:: THE PROBLEM ::
Only the lines from the start of the entries up to and including the line with "theorem test_add_wraps : (out" should be written out, exactly as they stand.

Stored data
%%

/-- With a plain tile of one row in a register. -/
def withF (s : State) (n : Fin 32) (fmt w : Nat) (xs : List Nat) : State :=
  withRegs s fun g => { g with f := g.f.set n.val (⟨plainTag fmt 1 xs.length, [packRow w xs]⟩ : Tile) }

/-- Elements of row 0 of a register. -/
def row (g : Regs) (n w len : Nat) : List Nat := g.tile n 1 w 1 len

theorem test_add_wraps : (out (.add 4 5 6) (withS base [(5, -1), (6, 1)])).getS 4 = 0 := by decide +kernel
theorem test_sub_wraps : (out (.sub 5 6 5) (withS base [(5, 3), (6, 1)])).getS 5 = -2 := by decide +kernel
theorem test_sll_count : (out (.sll 4 5 6) (withS base [(5, 1), (6, 65)])).getS 4 = 2 := by decide +kernel
theorem test_sra_sign : (out (.srai 4 5 4) (withS base [(5, 0x8000000000000000)])).getS 4 = 0xF800000000000000 := by
  decide +kernel
theorem test_sltiu_extends : (out (.sltiu 4 5 (-1)) (withS base [(5, 5)])).getS 4 = 1 := by decide +kernel
theorem test_mulh : (out (.mulh 4 5 5) (withS base [(5, -1)])).getS 4 = 0 ∧
    (out (.mulhu 4 5 5) (withS base [(5, -1)])).getS 4 = 0xFFFFFFFFFFFFFFFE := by decide +kernel
theorem test_smin_umin : (out (.smin 4 5 6) (withS base [(5, -1), (6, 1)])).getS 4 = -1 ∧
    (out (.umin 4 5 6) (withS base [(5, -1), (6, 1)])).getS 4 = 1 := by decide +kernel

/-- R136: INT_MIN / -1 gives INT_MIN and IOV; a remainder takes the dividend's sign. -/
theorem test_div_overflow : (out (.div 4 5 6) (withS base [(5, 0x8000000000000000), (6, -1)])).getS 4 = 0x8000000000000000 ∧
    (out (.div 4 5 6) (withS base [(5, 0x8000000000000000), (6, -1)])).fflags = 0x40 ∧
    (out (.rem 4 5 6) (withS base [(5, -9), (6, 4)])).getS 4 = -1 := by decide +kernel

theorem test_bge_equal : (out (.bge 5 6 64) (withS base [(5, 7), (6, 7)])).pc = 66 := by decide +kernel
theorem test_bltu_unsigned : (out (.bltu 5 6 64) (withS base [(5, -1), (6, 7)])).pc = 4 := by decide +kernel
theorem test_jalr_reads_first : (out (.jalr 5 5 2) (withS base [(5, 128)])).pc = 130 ∧
    (out (.jalr 5 5 2) (withS base [(5, 128)])).getS 5 = 4 := by decide +kernel

/-- R119's example for S = 2 and N = 2: pass 1. -/
theorem test_loop_first_pass :
    let g := out (.loop 2 0) (withRegs base fun g => { g with loopcnt := 1, rrb := 0x10 })
    g.loopcnt = 0 ∧ bits g.rrb.toNat 7 4 = 3 ∧ bits g.rrb.toNat 3 0 = 15 ∧ g.pc = 2 ∧ g.m[5] = BitVec.allOnes 32768 ∧
      g.m[6] = 0 := by decide +kernel

/-- R182: TEPC of TRAP is the return address, and the handler's head 0 is at line 64 times 5. -/
theorem test_trap_returns_after : (out (.trap 9) (handled base)).trap1 = ⟨0x20, 4, 9, 0⟩ ∧ (out (.trap 9) (handled base)).pc = 322 := by
  decide +kernel
theorem test_brk_returns_to : (out (.brk 9) (handled base)).trap1 = ⟨0x21, 2, 9, 0⟩ := by decide +kernel

theorem test_ldb_signed : (out (.ldB 4 5 1) (withPad (withS base [(5, window)]) 1 [0x80])).getS 4 = 0xFFFFFFFFFFFFFF80 := by
  decide +kernel
theorem test_sth_little_endian :
    getBytes ((ran (.stH 6 5 2) (withS base [(5, window), (6, 0x123456)])).core 0).pad 0 6 = [0, 0, 0x56, 0x34, 0, 0] := by
  decide +kernel
theorem test_amo_w_extends : (out (.amoUminW 4 6 5) (withPad (withS base [(5, window), (6, 1)]) 0 [255, 255, 255, 255])).getS 4 = -1 := by
  decide +kernel
theorem test_cas_fails :
    getBytes ((ran (.casW 4 6 7 5) (withPad (withS base [(5, window), (6, 1), (7, 9)]) 0 [2])).core 0).pad 0 4 = [2, 0, 0, 0] := by
  decide +kernel

/-- R203: FP32 with grouping 1 gives VLMAX 512; format 0xB is rejected and keeps its low 16 bits. -/
theorem test_setvt : (out (.setvt 7 8) base).getS 7 = 512 ∧ (out (.setvt 7 0xB) base).vtype = 0x800000000000000B := by
  decide +kernel
theorem test_setrc_trims : (out (.setrc 4 5) (withRegs (withS base [(5, 99)]) fun g => { g with vl := 4000 })).vl = 2048 := by
  decide +kernel

/-- R136's example in INT32. -/
theorem test_vdiv_example :
    let s := withF (withF (vec 2 4 1 base) 1 2 32 [7, 0x80000000, 5, 0xFFFFFFF7]) 2 2 32 [0, 0xFFFFFFFF, 2, 0]
    row (out (.vdiv 3 1 2 0 0) s) 3 32 4 = [0xFFFFFFFF, 0x80000000, 2, 0xFFFFFFFF] ∧
    (out (.vdiv 3 1 2 0 0) s).fflags = 0x60 ∧ row (out (.vrem 3 1 2 0) s) 3 32 4 = [7, 0, 1, 0xFFFFFFF7] := by decide +kernel

/-- R134's example: with IOV enabled only, TLANE names element 1. -/
theorem test_vdiv_traps :
    let s := withRegs (withF (withF (vec 2 4 1 (handled base)) 1 2 32 [7, 0x80000000, 5, 0xFFFFFFF7]) 2 2 32
      [0, 0xFFFFFFFF, 2, 0]) fun g => { g with atc := 0x40 }
    (out (.vdiv 3 1 2 0 0) s).trap1 = ⟨0x06, 2, 0x60, 0x0000000100010001⟩ ∧ (out (.vdiv 3 1 2 0 0) s).fflags = 0 := by
  decide +kernel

%%

:: COMPLETED EXERCISE ::
/-- With a plain tile of one row in a register. -/
def withF (s : State) (n : Fin 32) (fmt w : Nat) (xs : List Nat) : State :=
  withRegs s fun g => { g with f := g.f.set n.val (⟨plainTag fmt 1 xs.length, [packRow w xs]⟩ : Tile) }

/-- Elements of row 0 of a register. -/
def row (g : Regs) (n w len : Nat) : List Nat := g.tile n 1 w 1 len

theorem test_add_wraps : (out (.add 4 5 6) (withS base [(5, -1), (6, 1)])).getS 4 = 0 := by decide +kernel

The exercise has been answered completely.